None of the previous PSA Men’s World Championship finals held in Doha had finished in less than four games, with the last two, both between Egyptians Ramy Ashour and Mohamed ElShorbagy, often considered among the greatest matches in the sport.
And while the scoreline of 3-0 (11-8, 11-3, 11-4) may suggest otherwise, it was a final between two very hungry opponents who battled tremendous pressure, physical pain, epic points and mental battles.
Eventually it was world number three Tarek Momen, who emerged as the fourth straight Egyptian world champion, with his accurate front game snatching the title away from a struggling New Zealander Paul Coll in 39 minutes in front of a very vocal crowd.
Coll, nicknamed ‘Superman’ for his physical game and acrobatic abilities in the court, had played two really long matches coming into the final, including a two-hour pre-quarters clash with Omar Mosaad and an 84-minute semifinal against Marwan ElShorbagy. Having played through 310 minutes of squash on his way to the decider, almost an hour more than Momen, seemed to have taken its toll on the fourth seed.
Momen didn’t allow the 27-year-old any warm-up, pushing him hard from the word go at the front. To make matters worse, Coll seemed to have tweaked his quad early in the second game, and it was almost one-way traffic in favour of Momen despite some incredible moments of fight from the Kiwi.

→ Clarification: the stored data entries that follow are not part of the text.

-- ==== Sys2Proof/Machine/VecMatrix.lean ====
section
/-! DEFINITION. The tensor array (R75 to R101): issue and tokens, descriptors and their checks at acceptance, the three
operations at their end, and the clear on a change of context. -/

namespace Sys2Proof.Machine

/-! ### Fields of format V-T (R158) -/

def tTD (w : Word64) : Fin 16 := ⟨bitsOf w 47 44 % 16, Nat.mod_lt _ (by decide)⟩
def tUA (w : Word64) : Nat := bitsOf w 43 38
def tUB (w : Word64) : Nat := bitsOf w 37 32
def tUC (w : Word64) : Nat := bitsOf w 31 26
def tUD (w : Word64) : Nat := bitsOf w 25 20
def tPD (w : Word64) : Nat := bitsOf w 19 17

/-- An instruction of format V-T whose guard, where it is not allowed, is ILLEGAL (R157); a matrix instruction takes any
guard here and raises DIVERGENT_ASYNC after (R75). -/
def State.tokenOp (s : State) (g : GroupId) (w : Word64) (opc : Nat) (guard legal : Bool)
    (go : State → Group → Kernel → State) : State :=
  s.control g w opc guard (legal && bitsOf w 16 0 == 0) go

/-! ### Issue -/

/-- The unit of a matrix operation (R75). -/
def MxOp.unit : MxOp → MxUnit
  | .mxma => .multiply
  | _ => .transfer

/-- How many accepted or issued instructions of a unit have not ended (R78). -/
def Tensor.load (ta : Tensor) (u : MxUnit) : Nat :=
  (ta.issued.filter (fun m => m.op.unit == u)).length +
    (match u with
     | .multiply => ta.mq.length
     | .transfer => ta.tq.length)

def DataDesc.none : DataDesc := ⟨0, 0, 0, false, 0, false, 0, 0, 0⟩
def AccDesc.none : AccDesc := ⟨0, false, false, 0, 0⟩

/-- Issue of a matrix instruction (R75, R78, R79): not with a guard or with a thread inactive; a token that is not DONE
and a full queue hold the group back. -/
def State.issueMatrix (s : State) (g : GroupId) (w : Word64) (opc : Nat) (op : MxOp) (legal : Bool) : State :=
  s.tokenOp g w opc true legal (fun s gr k =>
    if vG w || gr.mask != BitVec.allOnes 64 then s.excPlain g gr k w Exc.DIVERGENT_ASYNC
    else if !(gr.tok[tTD w]).done then s.leaveActive g (.token (tTD w))
    else if (s.tile g.tile).ta.load op.unit ≥ 8 then s.leaveActive g (.queue op.unit)
    else
      let s := s.finish g { gr with tok := gr.tok.set (tTD w).val ⟨false, 0⟩ (tTD w).isLt }
      s.updTile g.tile (fun t =>
        { t with ta := { t.ta with
            issued := t.ta.issued ++ [
              { op := op, group := g, ctx := k.ctx, tok := tTD w, block := gr.block, num := gr.num
                a := gr.rdU (tUA w), b := gr.rdU (tUB w), c := gr.rdU (tUC w), seq := 0
                da := .none, db := .none, dc := .none, word := 0 }] } }))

Momen himself fought through plantar fasciitis in his left heel, surviving a massive scare by home hero Abdulla al-Tamimi in the third round where the Egyptian thought he was “going to exit the tournament”, and some good old dose of pressure; all in all the “toughest week of my life”.

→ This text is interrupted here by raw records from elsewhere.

/-- An instruction of the sequencer: a fetch past the program raises ACC_DECODE (R180), the word must be the one that
program memory holds at the program counter, an illegal word raises ILLEGAL, and the rest is the instruction's. -/
def State.seqInstr (s : State) (t : TileId) (w : Word32) (mine legal : Bool) (go : State → State) : State :=
  if s.seqReady t && !s.atBreak t && mine then
    let x := s.tile t
    let s := { s with obs := { s.obs with bpPass := s.obs.bpPass.filter (· != t) } }
    if x.pc.toNat ≥ x.progSize * 256 then s.seqExc t Exc.ACC_DECODE
    else if x.pmWord x.pc.toNat != w then s
    else if legal then go s
    else s.seqExc t Exc.ILLEGAL
  else s

/-- An instruction of one opcode. -/
def State.seqOp (s : State) (t : TileId) (w : Word32) (opc : Nat) (legal : Bool) (go : State → State) : State :=
  s.seqInstr t w (sOPC w == opc) legal go

/-! ### Arithmetic -/

/-- The operations of R175. -/
def aluFn (fn : Nat) (a b : Word64) : Option Word64 :=
  let sh := b.toNat % 64
  match fn with
  | 0 => some (a + b)
  | 1 => some (a - b)
  | 2 => some (a &&& b)
  | 3 => some (a ||| b)
  | 4 => some (a ^^^ b)
  | 5 => some (a <<< sh)
  | 6 => some (a >>> sh)
  | 7 => some (a.sshiftRight sh)
  | 8 => some (if a.slt b then 1 else 0)
  | 9 => some (if a.ult b then 1 else 0)
  | 10 => some (a * b)
  | _ => none

/-- A register-register word is well formed (R173, R175). -/
def aluLegal (w : Word32) : Bool := bitsOf w 10 4 == 0 && sFN w ≤ 10

/-- The effect of a register-register word. -/
def State.aluGo (s : State) (t : TileId) (w : Word32) : State :=
  (s.wrS t (sSD w) ((aluFn (sFN w) (s.rdS t (sSA w)) (s.rdS t (sSB w))).getD 0)).seqNext t

/-- A register-register word with a given FN. -/
def State.aluOp (s : State) (t : TileId) (w : Word32) (fn : Nat) : State :=
  s.seqInstr t w (sOPC w == 0x01 && sFN w == fn) (aluLegal w) (fun s => s.aluGo t w)

def execAlu (t : TileId) (w : Word32) (s : State) : Host.Outcome State Fault Refusal :=
  s.commit (fun s => s.seqOp t w 0x01 (aluLegal w) (fun s => s.aluGo t w))

def execAluAdd (t : TileId) (w : Word32) (s : State) : Host.Outcome State Fault Refusal :=
  s.commit (fun s => s.aluOp t w 0)

def execAluSub (t : TileId) (w : Word32) (s : State) : Host.Outcome State Fault Refusal :=
  s.commit (fun s => s.aluOp t w 1)

def execAluAnd (t : TileId) (w : Word32) (s : State) : Host.Outcome State Fault Refusal :=
  s.commit (fun s => s.aluOp t w 2)

def execAluOr (t : TileId) (w : Word32) (s : State) : Host.Outcome State Fault Refusal :=
  s.commit (fun s => s.aluOp t w 3)

def execAluXor (t : TileId) (w : Word32) (s : State) : Host.Outcome State Fault Refusal :=
  s.commit (fun s => s.aluOp t w 4)

def execSll (t : TileId) (w : Word32) (s : State) : Host.Outcome State Fault Refusal :=
  s.commit (fun s => s.aluOp t w 5)

def execSrl (t : TileId) (w : Word32) (s : State) : Host.Outcome State Fault Refusal :=
  s.commit (fun s => s.aluOp t w 6)

def execSra (t : TileId) (w : Word32) (s : State) : Host.Outcome State Fault Refusal :=
  s.commit (fun s => s.aluOp t w 7)

def execSlt (t : TileId) (w : Word32) (s : State) : Host.Outcome State Fault Refusal :=
  s.commit (fun s => s.aluOp t w 8)

def execSltu (t : TileId) (w : Word32) (s : State) : Host.Outcome State Fault Refusal :=
  s.commit (fun s => s.aluOp t w 9)

def execMul (t : TileId) (w : Word32) (s : State) : Host.Outcome State Fault Refusal :=
  s.commit (fun s => s.aluOp t w 10)

/-- An immediate instruction: sD := op sA IMM16 (R174). -/
def State.immOp (s : State) (t : TileId) (w : Word32) (opc : Nat) (legal : Bool) (op : Word64 → Nat → Word64) : State :=
  s.seqOp t w opc legal (fun s => (s.wrS t (sSD w) (op (s.rdS t (sSA w)) (sIMM w))).seqNext t)

def execAddi (t : TileId) (w : Word32) (s : State) : Host.Outcome State Fault Refusal :=
  s.commit (fun s => s.immOp t w 0x02 true (fun a i => a + sext64 16 i))

def execAndi (t : TileId) (w : Word32) (s : State) : Host.Outcome State Fault Refusal :=
  s.commit (fun s => s.immOp t w 0x03 true (fun a i => a &&& BitVec.ofNat 64 i))

def execOri (t : TileId) (w : Word32) (s : State) : Host.Outcome State Fault Refusal :=
  s.commit (fun s => s.immOp t w 0x04 true (fun a i => a ||| BitVec.ofNat 64 i))

def execXori (t : TileId) (w : Word32) (s : State) : Host.Outcome State Fault Refusal :=
  s.commit (fun s => s.immOp t w 0x05 true (fun a i => a ^^^ BitVec.ofNat 64 i))

def execSlli (t : TileId) (w : Word32) (s : State) : Host.Outcome State Fault Refusal :=
  s.commit (fun s => s.immOp t w 0x06 (sIMM w < 64) (fun a i => a <<< i))

def execSrli (t : TileId) (w : Word32) (s : State) : Host.Outcome State Fault Refusal :=
  s.commit (fun s => s.immOp t w 0x07 (sIMM w < 64) (fun a i => a >>> i))

def execSrai (t : TileId) (w : Word32) (s : State) : Host.Outcome State Fault Refusal :=
  s.commit (fun s => s.immOp t w 0x08 (sIMM w < 64) (fun a i => a.sshiftRight i))

def execSlti (t : TileId) (w : Word32) (s : State) : Host.Outcome State Fault Refusal :=
  s.commit (fun s => s.immOp t w 0x09 true (fun a i => if a.slt (sext64 16 i) then 1 else 0))

def execLui (t : TileId) (w : Word32) (s : State) : Host.Outcome State Fault Refusal :=
  s.commit (fun s => s.immOp t w 0x0A (sSA w == 0) (fun _ i => sext64 16 i <<< 16))

/-! ### Loads and stores of the own slab -/

/-- A slab access of the sequencer of n bytes at sA + sext(IMM16): ACC_ALIGN, then ACC_DECODE (R174, R177). -/
def State.seqMem (s : State) (t : TileId) (w : Word32) (opc n : Nat) (go : Nat → State → State) : State :=
  s.seqOp t w opc true (fun s =>
    let a := (s.rdS t (sSA w) + sext64 16 (sIMM w)).toNat
    if a % n != 0 then s.seqExc t Exc.ACC_ALIGN
    else if a ≥ slabSize then s.seqExc t Exc.ACC_DECODE
    else go (slabAddr t a) s)

/-- A load returns the stored bits even where the word has an error, which is recorded (R290). -/
def State.seqLoad (s : State) (t : TileId) (w : Word32) (opc n : Nat) : State :=
  s.seqMem t w opc n (fun a s =>
    let s := if (s.ueIn a n).isSome then s.slabUE t a [0] else s
    (s.wrS t (sSD w) (BitVec.ofNat 64 (s.rdNat a n))).seqNext t)

/-- A store; one that meets an error in a word it covers in part is dropped, and the error recorded (R616). -/
def State.seqStore (s : State) (t : TileId) (w : Word32) (opc n : Nat) : State :=
  s.seqMem t w opc n (fun a s =>
    let (s', bad) := s.slabStore a (leBytes n (s.rdS t (sSD w)).toNat)
    (if bad then s.slabUE t a [0] else s').seqNext t)

def execSeqLd (t : TileId) (w : Word32) (s : State) : Host.Outcome State Fault Refusal :=
  s.commit (fun s => s.seqLoad t w 0x10 8)

def execLdw (t : TileId) (w : Word32) (s : State) : Host.Outcome State Fault Refusal :=
  s.commit (fun s => s.seqLoad t w 0x11 4)

def execSeqSt (t : TileId) (w : Word32) (s : State) : Host.Outcome State Fault Refusal :=
  s.commit (fun s => s.seqStore t w 0x12 8)

def execStw (t : TileId) (w : Word32) (s : State) : Host.Outcome State Fault Refusal :=
  s.commit (fun s => s.seqStore t w 0x13 4)

/-! ### Branches -/

/-- A conditional branch (R174): SA in [25:21], SB in [20:16]. -/
def State.seqBranch (s : State) (t : TileId) (w : Word32) (opc : Nat) (cond : Word64 → Word64 → Bool) : State :=
  s.seqOp t w opc true (fun s =>
    if cond (s.rdS t (sSD w)) (s.rdS t (sSA w)) then s.setPc t ((s.tile t).pc + sext64 16 (sIMM w) * 4)
    else s.seqNext t)

def execBeq (t : TileId) (w : Word32) (s : State) : Host.Outcome State Fault Refusal :=
  s.commit (fun s => s.seqBranch t w 0x18 (fun a b => a == b))

def execBne (t : TileId) (w : Word32) (s : State) : Host.Outcome State Fault Refusal :=
  s.commit (fun s => s.seqBranch t w 0x19 (fun a b => a != b))

def execBlt (t : TileId) (w : Word32) (s : State) : Host.Outcome State Fault Refusal :=
  s.commit (fun s => s.seqBranch t w 0x1A (fun a b => a.slt b))

def execBge (t : TileId) (w : Word32) (s : State) : Host.Outcome State Fault Refusal :=
  s.commit (fun s => s.seqBranch t w 0x1B (fun a b => b.sle a))

def execBltu (t : TileId) (w : Word32) (s : State) : Host.Outcome State Fault Refusal :=
  s.commit (fun s => s.seqBranch t w 0x1C (fun a b => a.ult b))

So much so that his first major victory, having never won a Platinum level tournament before, sent Momen into tears as he walked out of the court to hug wife and 2017 world champion Raneem El Weleily, sister Farah, and the rest of the team.
“I am just so relieved that today for the first time in over a week, I can breathe. I have been struggling so hard. That’s why I brought Raneem and Farah with me. I needed them,” said Momen, who along with his wife became the first married couple in squash history to lift the world title.

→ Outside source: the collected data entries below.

/-- ULDS: uD := a 64-bit word of the own slab (R167). A uniform register cannot be marked: the stored bits are returned
and an uncorrectable error halts the group before its next instruction. -/
def execUlds (g : GroupId) (w : Word64) (s : State) : Host.Outcome State Fault Refusal :=
  s.commit (fun s =>
    if vOPC w == 0x49 then
      s.issue g w (fun s gr k => s.operands g gr k w
        (guardOk w false && (DstKind.u).ok (vVD w) && (SrcKind.u).ok (vVA w) && !vKA w && !vKB w && !vKC w) [] [] []
        (fun gr => s.uslab g gr k w .load (fun off =>
          let a := slabAddr g.tile off
          let va := gr.rdU (vVA w) + (vIMM w).signExtend 64
          let s' := s.finish g (gr.wrU (vVD w) (BitVec.ofNat 64 (s.rdNat a 8)))
          if (s.ueIn a 8).isSome then
            (s'.slabUE g.tile a [k.ctx]).reportStore g.tile g.core (some g.slot) (lateRec gr w gr.mask .load va) 2
          else s')))
    else s)

/-- USTS: a 64-bit word of the own slab := uD (R167). -/
def execUsts (g : GroupId) (w : Word64) (s : State) : Host.Outcome State Fault Refusal :=
  s.commit (fun s =>
    if vOPC w == 0x4A then
      s.issue g w (fun s gr k => s.operands g gr k w
        (guardOk w false && (DstKind.u).ok (vVD w) && (SrcKind.u).ok (vVA w) && !vKA w && !vKB w && !vKC w) [] [] []
        (fun gr => s.uslab g gr k w .store (fun off =>
          (s.finish g gr).wrWords (slabAddr g.tile off) (leBytes 8 (gr.rdU (vVD w)).toNat))))
    else s)

/-! ### Fences (R391 to R393) -/

/-- The conditions of R391 for a group: loads and atomics performed, stores performed, no merge entry that holds a store
of the group; R392 adds that writes are acknowledged, where the port's flushing read stands for a peer write. -/
def State.fenceHolds (s : State) (g : GroupId) : Bool :=
  match s.group g with
  | some gr => gr.loads.isEmpty && gr.writes.all (fun w => w.performed) &&
      (s.core g.tile g.core).merge.all (fun e => !e.slots.contains g.slot)
  | none => false

/-- A fence completes: every line of the core's L1 data cache is invalid, the group goes on (R391). -/
def State.fenceDone (s : State) (g : GroupId) : State :=
  s.updCore g.tile g.core (fun c =>
    let c := { c with l1d := [] }
    match c.group g.slot with
    | some gr => (c.setGroup g.slot (some { gr with writes := gr.writes.filter (fun w => !w.performed) })).ready g.slot
    | none => c)

/-- A fence is issued: the group's merge entries are sent, a FENCE.END flushes peer writes, and the group waits, unless
nothing is outstanding (R388, R391, R392). -/
def State.fence (s : State) (g : GroupId) (w : Word64) (opc : Nat) (toEnd : Bool) : State :=
  s.control g w opc false (bitsOf w 47 0 == 0) (fun s gr _ =>
    let s := s.finish g gr
    let s := s.sendMerges g.tile g.core (fun e => e.slots.contains g.slot)
    let peers := ((s.group g).map (fun x => x.writes.filter (fun w => w.tgt.cls == .peer && w.performed))).getD []
    let s := if toEnd then
        match peers.getLast? with
        | some p => s.emit (.peerRead p.tgt.addr 0)
        | none => s
      else s
    if s.fenceHolds g && (!toEnd || peers.isEmpty) then s.fenceDone g
    else s.updGroup g (fun x => { x with wait := some (.fence toEnd) }))

def execFenceOrd (g : GroupId) (w : Word64) (s : State) : Host.Outcome State Fault Refusal :=
  s.commit (fun s => s.fence g w 0x4C false)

“I have never experienced the feeling of winning the match, and then five minutes later, I am worried. I was so tensed all the time,” he said talking about his mental struggles through the week.
Momen was forthcoming about how the absence of Ali Farag, the previous world champion, 2016 world champion Karim Abdel Gawad and the 2017 champion Mohamed ElShorbagy only added to his worries.
“On paper it looked like an opportunity, but it just put a lot more pressure on me. I knew if I didn’t win, I would regret this even though the calibre of the players who were left in the draw was so high. I knew I would go back home with so much regret, and this itself put me through hell,” the 31-year-old said.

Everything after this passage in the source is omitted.